Traditional programming has hit the power wall
April 13, 2011 // By Eric Verhulst and Bernhard Sputh
A recent article in EE-Times Europe states that computing has hit a power wall. Indeed, chip designers spoiled programmers in the past with ever increasing amount of compute cycles and memory space to waste. This has led to great new features, which we all would like to keep, however the way we program these hardware monsters has not really changed.
Yes compilers have become better in optimising code, but everything after has stayed the same. The linking phase of C / C++ programs is still largely a brute force operation, including everything the program might need and very often code that never will be executed. This leads to enormously bloated programs, that have to be:
- stored in non-volatile storage, and
- in the RAM of the system that execute them.
A simple “Hello World” might need a few Mbytes and links in 10000’s of functions. While this is less of an issue in desktop type systems, due to them having ample of cheap (D)RAM available and reasonably sized caches, the latter is not true for embedded systems, which represent the ever growing bulk of computer driven systems on the planet.
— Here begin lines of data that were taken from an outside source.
-- ==== Sys2Proof/Machine/HeatOps.lean ====
section
/-! DEFINITION. The Heater Controller and the Load Share Unit: trips and their clearing (R53 to R57), the shed handshake (R74 to
R78), sag shedding (R70, R71), the share (R63 to R65), the window boundary (R48 to R52), supply crossings and supply loss (R44 to
R46). -/

namespace Sys2Proof.Machine

/-! ## Zones and trips -/

/-- One zone's record replaced. -/
def State.setZone (s : State) (z : Fin 4) (r : Zone) : State := { s with heat := { s.heat with zones := s.heat.zones.set z r } }

/-- One zone's record. -/
def State.zone (s : State) (z : Fin 4) : Zone := s.heat.zones.get z

/-- A zone record after a trip (R56). -/
def Zone.trip (r : Zone) (cause : TripCause) : Zone :=
  { r with state := .tripped cause, cut := true, out := false, openCount := 0 }

/-- A zone trips, and the Row Builder is told (R56). -/
def State.tripZone (s : State) (z : Fin 4) (cause : TripCause) : State := (s.setZone z ((s.zone z).trip cause)).noteTrip

/-- A zone state is TRIPPED. -/
def ZoneState.isTripped : ZoneState → Bool
  | .tripped _ => true
  | _ => false

/-- The cause that trips a zone by a condition that holds, the first in the order of R55's table. -/
def Zone.standingCause (r : Zone) (leakage : Bool) : Option TripCause :=
  if leakage then some .leakage
  else if r.sensorFault then some .sensor
  else
    match r.temperature with
    | some t => if Config.overtempTrip ≤ t then some .overtemp else none
    | none => none

/-- R55 applied to one fitted zone that is IDLE or REGULATING. -/
def State.judgeZone (s : State) (z : Fin 4) : State :=
  if s.straps.zoneFitted z && !(s.zone z).state.isTripped then
    match (s.zone z).standingCause s.pins.leakage with
    | some cause => s.tripZone z cause
    | none => s
  else s

/-- An operation on each zone in turn. -/
def State.forZones (s : State) (f : State → Fin 4 → State) : State := zones.foldl f s

/-- A zone record after a plate sensor sample (R38). -/
def Zone.sample (r : Zone) (reading : Reading) : Zone :=
  match plateReading reading with
  | some t => { r with temperature := some t, sensorFault := false }
  | none => { r with sensorFault := true }

/-- The plate sensor timer's expiry: each fitted zone is sampled and judged at once (R38, R55). -/
def State.samplePlates (s : State) (samples : Quad Reading) : State :=
  let timed : State := { s with heat := { s.heat with sensorTimer := s.heat.sensorTimer.map (· + Config.heatSensorPeriod) } }
  timed.forZones fun t z =>
    if t.straps.zoneFitted z then (t.setZone z ((t.zone z).sample (samples.get z))).judgeZone z else t

/-- A tripped zone's cause no longer stands in the way of clearing it (R57). -/
def Zone.mayClear (r : Zone) (cause : TripCause) (leakage : Bool) : Bool :=
  match cause with
  | .openElement | .overcurrent => true
  | .sensor => !r.sensorFault
  | .overtemp =>
    !r.sensorFault &&
      (match r.temperature with
        | some t => decide (t < Config.overtempClear)
        | none => false)
  | .leakage => !leakage

/-- A tripped zone judged by its cause: cleared it becomes IDLE, and R55 then applies to it (R57). -/
def State.clearZone (s : State) (z : Fin 4) : State :=
  match (s.zone z).state with
  | .tripped cause =>
    if s.straps.zoneFitted z && (s.zone z).mayClear cause s.pins.leakage then
      (s.setZone z { s.zone z with state := .idle, openCount := 0 }).judgeZone z
    else s
  | _ => s

/-- The trips of the station's zones judged for clearing (R57). -/
def State.clearTrips (s : State) : State := s.forZones fun t z => t.clearZone z

/-- The current in mA exceeds 130 % of the rated current 10 × R / V (R53). -/
def overRated (current rating volts : Nat) : Bool := decide (13000 * rating < current * volts)

/-- The current in mA stays below 10 % of the rated current (R54). -/
def underTenth (current rating volts : Nat) : Bool := decide (current * volts < 1000 * rating)

/-- The nominal voltage of the applied page. -/
def Heat.volts (h : Heat) : Nat := (h.page.map (·.nominalVoltage)).getD 0

/-- A zone's switch current at some moment of a slot (R53). -/
def State.watchCurrent (s : State) (z : Fin 4) (current : Nat) : State :=
  if (s.zone z).out && (s.zone z).state == .regulating && !(s.zone z).cut && overRated current s.straps.rating s.heat.volts then
    s.tripZone z .overcurrent
  else s

/-! ## The HEAT page -/

/-- A HEAT page held and not yet applied is applied by HTC and LSU together (R58, R62). -/
def State.applyHeatPage (s : State) : State :=
  if s.heat.pending then
    match s.settings.heat with
    | some held => ({ s with heat := { s.heat with page := some held.page, pending := false } } : State).askStatus
    | none => s
  else s

/-! ## The shed handshake -/

/-- SHED-ACK offered, with the heating state and whether a window runs at this moment; acknowledgement WAITING (R76). -/
def State.offerShedAck (s : State) : State :=
  ({ s with load := { s.load with ack := .waiting } } : State).offer (.shedAck ⟨s.heating, s.windowRuns⟩)

/-- A SHED-ALL taken by the LSU (R74). -/
def State.takeShedAll (s : State) : State :=
  match s.load.standing, s.load.status with
  | false, .none =>
    if s.windowRuns && s.heating.draws then
      { s with load := { s.load with standing := true, status := .shedding, ack := .notDue } }
    else ({ s with load := { s.load with standing := true, status := .shed } } : State).offerShedAck
  | true, .shed =>
    match s.load.ack with
    | .waiting | .sent => s.offerShedAck
    | _ => s
  | false, .shedding => { s with load := { s.load with standing := true } }
  | false, .shed => ({ s with load := { s.load with standing := true } } : State).offerShedAck
  | true, _ => s

/-- A RESTORE taken by the LSU (R77). -/
def State.takeRestore (s : State) : State :=
  if s.load.standing then
    { s with
      load :=
        { s.load with standing := false, ack := .notDue, status := if s.windowRuns then s.load.status else .none } }
  else s

/-- Step 3 of a boundary: the shed status settled for the new window (R75). -/
def State.settleShed (s : State) : State :=
  match s.load.standing, s.load.status with
  | true, .shedding =>
    let shed : State := { s with load := { s.load with status := .shed, ack := .awaitingDemand } }
    if s.straps.fitted = 0 then shed.offerShedAck else shed
  | false, .shedding | false, .shed => { s with load := { s.load with status := .none, ack := .notDue } }
  | _, _ => s

/-- Entry to NO-SUPPLY at the LSU (R67, R69, R78). The idle demand timer restarts from STARTING too: DEDUCED (assumption 22),
unsafe. -/
def State.loadNoSupply (s : State) : State :=
  let cleared : State :=
    { s with
      load := { s.load with ownDemand := 0, share := 0, idleTimer := some (s.now + Config.idleDemandTime) } }
  match s.load.standing, s.load.status with
  | true, .shedding => ({ cleared with load := { cleared.load with status := .shed } } : State).offerShedAck
  | false, .shedding | false, .shed => { cleared with load := { cleared.load with status := .none } }
  | _, _ => cleared

/-- The report that a DEMAND has been sent: while AWAITING-DEMAND, one that carried demand 0 brings the SHED-ACK (R76). -/
def State.demandSent (s : State) (c : DemandContent) : State :=
  if s.load.ack == .awaitingDemand && c.demand == 0 then s.offerShedAck else s

/-- The report that a SHED-ACK has been sent (R76). -/
def State.shedAckSent (s : State) : State :=
  if s.load.standing then { s with load := { s.load with ack := .sent } } else s

/-! ## Sag shedding -/

/-- The sag threshold in whole volts (R70). -/
def HeatPage.sagThreshold (page : HeatPage) : Nat := page.sagPercent * page.nominalVoltage / 100

/-- The shed factor after a sagging window and after a sound one (R71). -/
def lowerFactor (f : Nat) : Nat := max Config.minShedFactor (f - max 1 (f / 8))
def raiseFactor (f : Nat) : Nat := min Config.maxShedFactor (f + 8)

/-- The window that ends judged against the page under which it ran; without a page the measurement is discarded (R70, R71). -/
def State.judgeSag (s : State) (rms : Nat) : State :=
  match s.heat.page with
  | some page =>
    { s with
      load :=
        { s.load with
          factor := if rms < page.sagThreshold then lowerFactor s.load.factor else raiseFactor s.load.factor } }
  | none => s

/-! ## Demand and share -/

/-- The setpoint of a heating state: the park setpoint in PARK-WARM (R49). -/
def HeatPage.target (page : HeatPage) (h : HeatingState) : Nat := if h == .parkWarm then page.parkSetpoint else page.setpoint

/-- A zone's demand from its error (R49). -/
def zoneDemand (rating band : Nat) (e : Int) : Nat :=
  if (band : Int) ≤ e then rating else if 0 < e then rating * e.toNat / band else 0

/-- A zone's demand at a boundary: 0 unless it is REGULATING (R49). -/
def State.demandOf (s : State) (h : HeatingState) (r : Zone) : Nat :=
  match r.state, s.heat.page, r.temperature with
  | .regulating, some page, some t => zoneDemand s.straps.rating page.band ((page.target h : Int) - t)
  | _, _, _ => 0

/-- A zone record at step 4 of a boundary (R39, R48): REGULATING or IDLE unless TRIPPED, with the cut and the current mark of the
ending window cleared. -/
def Zone.atBoundary (r : Zone) (fitted draws : Bool) : Zone :=
  if fitted then
    { r with
      cut := false, drew := false
      state := if r.state.isTripped then r.state else if draws then .regulating else .idle }
  else r

/-- The four zone records changed alike, each with its number. -/
def State.mapZones (s : State) (f : Fin 4 → Zone → Zone) : State :=
  { s with heat := { s.heat with zones := .ofFn fun z => f z (s.heat.zones.get z) } }

/-- Steps 4 and 5: the zone states of the new window and the demands (R48, R49). -/
def State.demandZones (s : State) : State :=
  let h := s.heating
  s.mapZones fun z r =>
    let r := r.atBoundary (s.straps.zoneFitted z) h.draws
    { r with demand := s.demandOf h r }

/-- The own demand: the sum of the zones' demands (R49). -/
def Heat.ownDemand (h : Heat) : Nat := (h.zones.toList.map (·.demand)).sum

/-- The demand table rebuilt from the FRESH DEMAND slots (R63). -/
def State.demandTable (s : State) : List (Fin 8 × Nat) :=
  stations.filterMap fun n =>
    ((s.line.peers.get n).demand.data).map fun c => (n, if Config.maxPeerDemand < c.demand then Config.maxPeerDemand else c.demand)

/-- The raw share (R64). -/
def rawShare (capacity own total : Nat) : Nat := if total ≤ capacity then own else capacity * own / total

/-- The share (R64). -/
def shareOf (capacity own total factor : Nat) : Nat := rawShare capacity own total * factor / 256

/-- Step 6: the demand table, the total, the share, and the DEMAND that tells them (R63 to R65, R68). -/
def State.takeShare (s : State) : State :=
  let own := if s.heating.draws then s.heat.ownDemand else 0
  let table := s.demandTable
  let total := own + (table.map (·.2)).sum
  let share :=
    match s.heat.page with
    | some page => if s.heating.draws then shareOf page.capacity own total s.load.factor else 0
    | none => 0
  let shared : State := { s with load := { s.load with ownDemand := own, total := total, share := share, table := table } }
  if s.straps.fitted = 0 then shared
  else shared.offer (.demand ⟨own, s.heating, s.load.factor, total⟩)

/-! ## Allocation, duty and placement -/

/-- The zones in the allocation order (R50): from zone 0 in FIXED, from the rotation start zone and round in ROTATING. -/
def allocationOrder (order : ZoneOrder) (start fitted : Nat) : List Nat :=
  (List.range fitted).map fun i => if order == .rotating then (start + i) % fitted else i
Needing a lot of (D)RAM does not only cost money, but also energy, because (D)RAM needs to be continuously refreshed and operates often with 100’s of wait states compared with the superfast GHz CPUs. Thus this becomes part of the power wall we are currently hitting. And to follow Moore’s law, the only way forward is more parallel processing cores on the same die, even if that doesn’t increase the access speed to the external (D)RAM. In the end, chips are pin-bound. Performance is cache bound on such chips and therefore code size still matters.
However this is only a side line of the real problem that developers hit today, when trying to exploit the parallelism. First of all the approach used today with threading is a difficult to get right approach, due to the state-space exploding easily beyond what a single developer can keep in his head, and traditional testing cannot cope with this. The situation is worsened by the fact that most thread synchronisation mechanisms are hard to get right. However, there is good news.
The problem has already been solved over 30 years ago, by C. A. R. Hoare who developed the formal Communicating Sequential Processes (CSP) process algebra. CSP has been implemented in software and in hardware systems, and even today there are implementations of it available for many different programming languages, JCSP for Java, PyCSP for Python, C++CSP for C++, and libCSP2 for C, to just name a few.
However, most of these CSP implementations are still designed for single CPU systems, even if there are environments, which spread CSP systems over multiple CPUs, even across the internet. CSP at first sight is also not intuitive to the “normal” developer, who often develops from within a sequential programming paradigm, whereas CSP takes more of a top-down approach.
But 30 years of history means also that these problems have been recognised and people have started to work on these problems, and have improved the situation. Preceded by work on the Virtuoso parallel RTOS (acquired by Wind River Systems in 2001), one novel result of such work is the so called Interacting Entities approach developed by Altreonic and implemented in their network centric OpenComRTOS.
It provides a scalable concurrent way of programming, whether the target is a single chip multicore device or a networked heterogeneous system with 1000’s of nodes. In the Interacting Entities approach there are two types of entities: tasks and hubs. Tasks can be compared with “clean” threads, i.e. they are active entities with their own, user defined functionality but with a private workspace.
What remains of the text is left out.